Automated Method (Recommended)

If you have expect installed:

./hello-world/run-hello.sh

This will automatically:

  1. Start QEMU with U-Boot
  2. Load hello-world.bin from the virtio disk (or use auto-boot)
  3. Execute it using the go command
  4. Show the output

Auto-Boot Method

Since boot.scr is generated, U-Boot will auto-boot it:

make qemu-hello

Wait for U-Boot to scan bootflows - it will find boot.scr and auto-execute it!

Manual Method

  1. Start QEMU with the hello-world directory as a virtio disk:

    make qemu-hello
  2. At the U-Boot prompt (=>), type:

    fatload virtio 0:1 0x40400000 hello-world.bin
    go 0x40400000
    
  3. See the output, then quit with Ctrl+A then X.

How It Works

Boot Flow

With auto-boot (boot.scr):

- QEMU starts:
- U-Boot loads (from u-boot.bin)
- U-Boot scans bootflows
- Finds boot.scr on virtio disk
- Executes script automatically
- fatload + go commands run
- hello-world runs
- Returns to U-Boot

Manual method:

QEMU is started
- U-Boot loads (from u-boot.bin)
- U-Boot waits for commands
- fatload virtio 0:1 0x40400000 hello-world.bin
- Binary loaded from disk to memory at 0x40400000
- go 0x40400000
- U-Boot jumps to the binary
- hello-world runs
- Returns to U-Boot via 'ret' instruction

Memory Layout

  • 0x40000000: QEMU virt RAM start
  • 0x40400000: Hello-world load address (defined in linker.ld)
  • 0x40500000: Stack top (grows down toward 0x40400000)

U-Boot Commands

Command Purpose
fatload <dev> <part> <addr> <file> Load file from FAT filesystem to memory
go <addr> Jump to and execute code at address
bootelf <addr> Parse and execute ELF file at address (not used here)
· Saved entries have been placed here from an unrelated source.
-- ==== Sys2Proof/Certificates/Slice0/Obligations.lean ====
section
/-! DEFINITION. The statements for the provers: what each command does, what it leaves alone, and what every step keeps. -/

open Sys2Proof Sys2Proof.Machine

/-- R45, R56, R57: a write of ones to EVT_RAW clears those bits, a write to EVT_EN replaces it, a write to EVT_SET sets the same bits of EVT_RAW, but no
reserved one (R12), whatever EVT_EN holds, and a write of 1 to ERR_CODE.CLEAR clears CODE, OVERFLOW and ERR_INFO. After a write to EVT_RAW or EVT_EN
the page's message goes while an event is pending and EVT_ROUTE.EN is 1; after EVT_SET it goes when EVT_PEND leaves 0. No other word changes. By
R11, R51 and R90 a page of the secure world refuses each of these writes, and one to EVT_ROUTE, to the normal world. R54, R262: through CHKj_EVT_RAW
and CHKj_EVT_EN of region j the same holds for the region's own event bits, with the region's own route; a VF that holds the region reaches them
through its frame. Where a clause takes a reading of the model: log entry 66. -/
def Obligations.EventRegisters : Prop :=
  (∀ (s : State) (w : RegWr) (pg : Page), Inv s → s.arrives w pg = true → w.off % 0x1000 = 0x010 → s.secretPage (accOf w pg) = false →
    ∃ t, exec (.evtRawClear w) s = .next t ∧ t.word (pg.key 0x010) = s.word (pg.key 0x010) &&& ~~~w.val
      ∧ (t.evtPend pg ≠ 0 → s.flag pg F.EVT_ROUTE_EN = true → MessageGoes s t (s.routeFn pg) (s.fld pg F.EVT_ROUTE_VECTOR))
      ∧ (t.evtPend pg = 0 ∨ s.flag pg F.EVT_ROUTE_EN = false → NoMessage s t)
      ∧ OnlyChanges s t [.regs, .out, .msiPending] ∧ SameWordsBut s t [pg.key 0x010])
  ∧ (∀ (s : State) (w : RegWr) (pg : Page), Inv s → s.arrives w pg = true → w.off % 0x1000 = 0x014 → s.secretPage (accOf w pg) = false →
    ∃ t, exec (.evtEnWrite w) s = .next t ∧ t.word (pg.key 0x014) = w.val
      ∧ (t.evtPend pg ≠ 0 → s.flag pg F.EVT_ROUTE_EN = true → MessageGoes s t (s.routeFn pg) (s.fld pg F.EVT_ROUTE_VECTOR))
      ∧ (t.evtPend pg = 0 ∨ s.flag pg F.EVT_ROUTE_EN = false → NoMessage s t)
      ∧ OnlyChanges s t [.regs, .out, .msiPending] ∧ SameWordsBut s t [pg.key 0x014])
  ∧ (∀ (s : State) (w : RegWr) (pg : Page), Inv s → s.arrives w pg = true → w.off % 0x1000 = 0x01C → s.secretPage (accOf w pg) = false →
    ∃ t, exec (.evtSetWrite w) s = .next t ∧ t.word (pg.key 0x010) = s.word (pg.key 0x010) ||| (w.val &&& BitVec.ofNat 32 (evtMask pg))
      ∧ (s.evtPend pg = 0 → t.evtPend pg ≠ 0 → s.flag pg F.EVT_ROUTE_EN = true →
          MessageGoes s t (s.routeFn pg) (s.fld pg F.EVT_ROUTE_VECTOR))
      ∧ (s.evtPend pg ≠ 0 ∨ t.evtPend pg = 0 ∨ s.flag pg F.EVT_ROUTE_EN = false → NoMessage s t)
      ∧ OnlyChanges s t [.regs, .out, .msiPending] ∧ SameWordsBut s t [pg.key 0x010])
  ∧ (∀ (s : State) (w : RegWr) (pg : Page), Inv s → s.arrives w pg = true → w.off % 0x1000 = 0x020 → bit 31 w.val.toNat = true →
      s.secretPage (accOf w pg) = false →
    ∃ t, exec (.errCodeClear w) s = .next t ∧ t.rw (pg.key 0x020) = 0 ∧ t.rw (pg.key 0x024) = 0
      ∧ OnlyChanges s t [.regs] ∧ SameWordsBut s t [pg.key 0x020, pg.key 0x024])
  ∧ (∀ (s : State) (w : RegWr) (pg : Page) (i : Instr), Inv s → s.arrives w pg = true →
      (i, w.off % 0x1000) ∈ [(Instr.evtRawClear w, 0x010), (.evtEnWrite w, 0x014), (.evtSetWrite w, 0x01C), (.evtRouteWrite w, 0x030)] →
      s.secretPage (accOf w pg) = true → s.writesAny (accOf w pg) = true →
    ∃ t, exec i s = .next t ∧ Denied s t (accOf w pg)
      ∧ OnlyChanges s t [.regs, .out, .msiPending] ∧ SameWordsBut s t (denyWords pg))
  ∧ (∀ (s : State) (w : RegWr) (n j : Nat), Inv s → n < 8 → j < 16 → s.arrives w (.chk n) = true → w.off % 0x1000 = 0x100 + 0xC0 * j + 0x2C →
      s.secretPage (accOf w (.chk n)) = false →
    ∃ t, exec (.evtRawClear w) s = .next t
      ∧ t.word ((Page.chk n).key (0x12C + 0xC0 * j)) = s.word ((Page.chk n).key (0x12C + 0xC0 * j)) &&& ~~~(w.val &&& 3#32)
      ∧ (t.chkPend n j ≠ 0 → s.flag (.chk n) F.CHK_ROUTE_EN [j] = true →
          MessageGoes s t (s.chkRouteFn n j) (s.fld (.chk n) F.CHK_ROUTE_VECTOR [j]))
      ∧ (t.chkPend n j = 0 → NoMessage s t)
      ∧ OnlyChanges s t [.regs, .out, .msiPending] ∧ SameWordsBut s t [(Page.chk n).key (0x12C + 0xC0 * j)])
  ∧ (∀ (s : State) (w : RegWr) (n j : Nat), Inv s → n < 8 → j < 16 → s.arrives w (.chk n) = true → w.off % 0x1000 = 0x100 + 0xC0 * j + 0x30 →
      s.secretPage (accOf w (.chk n)) = false →
    ∃ t, exec (.evtEnWrite w) s = .next t ∧ t.fld (.chk n) F.CHK_EVT_EN_EN [j] = bits 1 0 w.val.toNat
      ∧ (t.chkPend n j ≠ 0 → s.flag (.chk n) F.CHK_ROUTE_EN [j] = true →
          MessageGoes s t (s.chkRouteFn n j) (s.fld (.chk n) F.CHK_ROUTE_VECTOR [j]))
      ∧ (t.chkPend n j = 0 → NoMessage s t)
      ∧ OnlyChanges s t [.regs, .out, .msiPending] ∧ SameWordsBut s t [(Page.chk n).key (0x130 + 0xC0 * j)])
Why go Instead of bootelf?

We use the go command with a raw binary because:

  • It's simpler - no ELF parsing needed
  • It avoids potential issues with 64-bit ELF validation in U-Boot
  • It's faster to load (smaller binary)
  • For bare-metal learning, it's more explicit about what's happening

From Here to Linux

The same pattern applies to booting Linux:

  1. Build Linux kernel → produces arch/arm64/boot/Image
  2. Load kernelfatload virtio 0:1 0x40400000 Image
  3. Load device treefatload virtio 0:1 0x43000000 qemu-arm64.dtb
  4. Bootbooti 0x40400000 - 0x43000000

The main differences:

  • Linux uses booti (boot image) instead of go
  • Linux needs a device tree blob (DTB)
  • Linux may need an initramfs
  • Linux doesn't return to U-Boot (it takes over the system)

Troubleshooting

Q: I get "Unknown command 'go'" A: Your U-Boot build doesn't have the go command enabled. Check that CONFIG_CMD_GO=y is in your U-Boot config.
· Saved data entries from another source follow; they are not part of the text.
theorem State.applyDecisions_only {s : State} (f : Nat) (used : Nat) (x3 : List Commit) (hw : [.regs, .shad, .mem, .out, .dram, .edac, .chans, .bufs, .plots, .cache, .display, .faults, .queues, .jobs, .msiPending, .pair] ⊆ pcs) (hs : OnlyChanges s0 s pcs) :
    OnlyChanges s0 (State.applyDecisions s f used x3) pcs := by
  induction x3 generalizing s f used with
  | nil =>
    unfold State.applyDecisions
    repeat' first
      | with_reducible assumption
      | with_reducible apply foldl_only
      | with_reducible refine State.abandonCommit_only _ _ _ (List.Subset.trans (by decide) hw) ?_
      | with_reducible refine State.applyCommit_only _ _ (List.Subset.trans (by decide) hw) ?_
      | with_reducible refine OnlyChanges.snd_of (by with_reducible assumption) ?_
      | with_reducible refine OnlyChanges.thd_of (by with_reducible assumption) ?_
      | intro _
      | split
      | dsimp only
  | cons _ _ ih =>
    unfold State.applyDecisions
    repeat' first
      | with_reducible assumption
      | with_reducible apply ih
      | with_reducible apply foldl_only
      | with_reducible refine State.abandonCommit_only _ _ _ (List.Subset.trans (by decide) hw) ?_
      | with_reducible refine State.applyCommit_only _ _ (List.Subset.trans (by decide) hw) ?_
      | with_reducible refine OnlyChanges.snd_of (by with_reducible assumption) ?_
      | with_reducible refine OnlyChanges.thd_of (by with_reducible assumption) ?_
      | intro _
      | split
      | dsimp only

theorem State.applyLine_only {s : State} (n : Nat) (hw : [.regs, .shad, .mem, .out, .dram, .edac, .chans, .bufs, .plots, .cache, .display, .faults, .queues, .jobs, .msiPending, .pair] ⊆ pcs) (hs : OnlyChanges s0 s pcs) :
    OnlyChanges s0 (State.applyLine s n) pcs := by
  unfold State.applyLine
  repeat' first
    | with_reducible assumption
    | with_reducible apply foldl_only
    | with_reducible refine State.wakeReleases_only  (List.Subset.trans (by decide) hw) ?_
    | with_reducible refine State.applyDecisions_only _ _ _ (List.Subset.trans (by decide) hw) ?_
    | with_reducible refine OnlyChanges.snd_of (by with_reducible assumption) ?_
    | with_reducible refine OnlyChanges.thd_of (by with_reducible assumption) ?_
    | intro _
    | split
    | dsimp only
    | with_reducible refine OnlyChanges.of_mk ?_ rfl rfl

theorem State.moveCommits_only {s : State} (n : Nat) (cs : List Commit) (hw : [.regs, .shad, .dram, .display] ⊆ pcs) (hs : OnlyChanges s0 s pcs) :
    OnlyChanges s0 (State.moveCommits s n cs) pcs := by
  unfold State.moveCommits
  repeat' first
    | with_reducible assumption
    | with_reducible apply foldl_only
    | with_reducible refine State.moveCommit_only _ _ (List.Subset.trans (by decide) hw) ?_
    | with_reducible refine OnlyChanges.snd_of (by with_reducible assumption) ?_
    | with_reducible refine OnlyChanges.thd_of (by with_reducible assumption) ?_
    | intro _
    | split
    | dsimp only

theorem State.endCommits_only {s : State} (n : Nat) (seq : Nat) (cs : List Commit) (hw : [.out, .display, .queues, .jobs, .msiPending] ⊆ pcs) (hs : OnlyChanges s0 s pcs) :
    OnlyChanges s0 (State.endCommits s n seq cs) pcs := by
  unfold State.endCommits
  repeat' first
    | with_reducible assumption
    | with_reducible apply foldl_only
    | with_reducible refine State.commitDone_only _ _ (List.Subset.trans (by decide) hw) ?_
    | with_reducible refine OnlyChanges.snd_of (by with_reducible assumption) ?_
    | with_reducible refine OnlyChanges.thd_of (by with_reducible assumption) ?_
    | intro _
    | split
    | dsimp only

theorem State.showScalers_only {s : State} (n : Nat) (served : List Nat) (hw : [.regs] ⊆ pcs) (hs : OnlyChanges s0 s pcs) :
    OnlyChanges s0 (State.showScalers s n served) pcs := by
  unfold State.showScalers
  repeat' first
    | with_reducible assumption
    | with_reducible apply foldl_only
    | with_reducible refine State.setRw_only _ _ (List.Subset.trans (by decide) hw) ?_
    | with_reducible refine State.setFld_only _ _ _ _ (List.Subset.trans (by decide) hw) ?_
    | with_reducible refine OnlyChanges.snd_of (by with_reducible assumption) ?_
    | with_reducible refine OnlyChanges.thd_of (by with_reducible assumption) ?_
    | intro _
    | split
    | dsimp only

theorem State.takeLatch_only {s : State} (n : Nat) (seq : Nat) (lead : Nat) (hand : List Nat) (applied : Bool) (hw : [.regs, .out, .display, .msiPending] ⊆ pcs) (hs : OnlyChanges s0 s pcs) :
    OnlyChanges s0 (State.takeLatch s n seq lead hand applied) pcs := by
  unfold State.takeLatch
  repeat' first
    | with_reducible assumption
    | with_reducible apply foldl_only
    | with_reducible refine State.setFld_only _ _ _ _ (List.Subset.trans (by decide) hw) ?_
    | with_reducible refine State.event_only _ _ (List.Subset.trans (by decide) hw) ?_
    | with_reducible refine State.recErr_only _ _ _ (List.Subset.trans (by decide) hw) ?_
    | with_reducible refine State.setDisp_only _ _ (List.Subset.trans (by decide) hw) ?_
    | with_reducible refine State.showScalers_only _ _ (List.Subset.trans (by decide) hw) ?_
    | with_reducible refine OnlyChanges.snd_of (by with_reducible assumption) ?_
    | with_reducible refine OnlyChanges.thd_of (by with_reducible assumption) ?_
    | intro _
    | split
    | dsimp only
    | with_reducible refine OnlyChanges.of_mk ?_ rfl rfl

theorem State.latchPoint_only {s : State} (n : Nat) (seq : Nat) (lead : Nat) (hw : [.regs, .shad, .mem, .out, .dram, .edac, .chans, .bufs, .plots, .cache, .display, .faults, .queues, .jobs, .msiPending, .pair] ⊆ pcs) (hs : OnlyChanges s0 s pcs) :
    OnlyChanges s0 (State.latchPoint s n seq lead) pcs := by
  unfold State.latchPoint
  repeat' first
    | with_reducible assumption
    | with_reducible apply foldl_only
    | with_reducible refine State.settleStore_only _ (List.Subset.trans (by decide) hw) ?_
    | with_reducible refine State.settleFences_only _ (List.Subset.trans (by decide) hw) ?_
    | with_reducible refine State.wakeReleases_only  (List.Subset.trans (by decide) hw) ?_
    | with_reducible refine State.moveCommits_only _ _ (List.Subset.trans (by decide) hw) ?_
    | with_reducible refine State.endCommits_only _ _ _ (List.Subset.trans (by decide) hw) ?_
    | with_reducible refine State.takeLatch_only _ _ _ _ _ (List.Subset.trans (by decide) hw) ?_
    | with_reducible refine OnlyChanges.snd_of (by with_reducible assumption) ?_
    | with_reducible refine OnlyChanges.thd_of (by with_reducible assumption) ?_
    | intro _
    | split
    | dsimp only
Q: Nothing is printed A: Check that the UART address (0x09000000 in main.c) matches your QEMU machine type. The virt machine uses this address for PL011 UART0.

Q: "Bad Linux ARM64 Image magic!" when using bootelf A: The bootelf command has stricter requirements. Use the go command with the raw binary instead.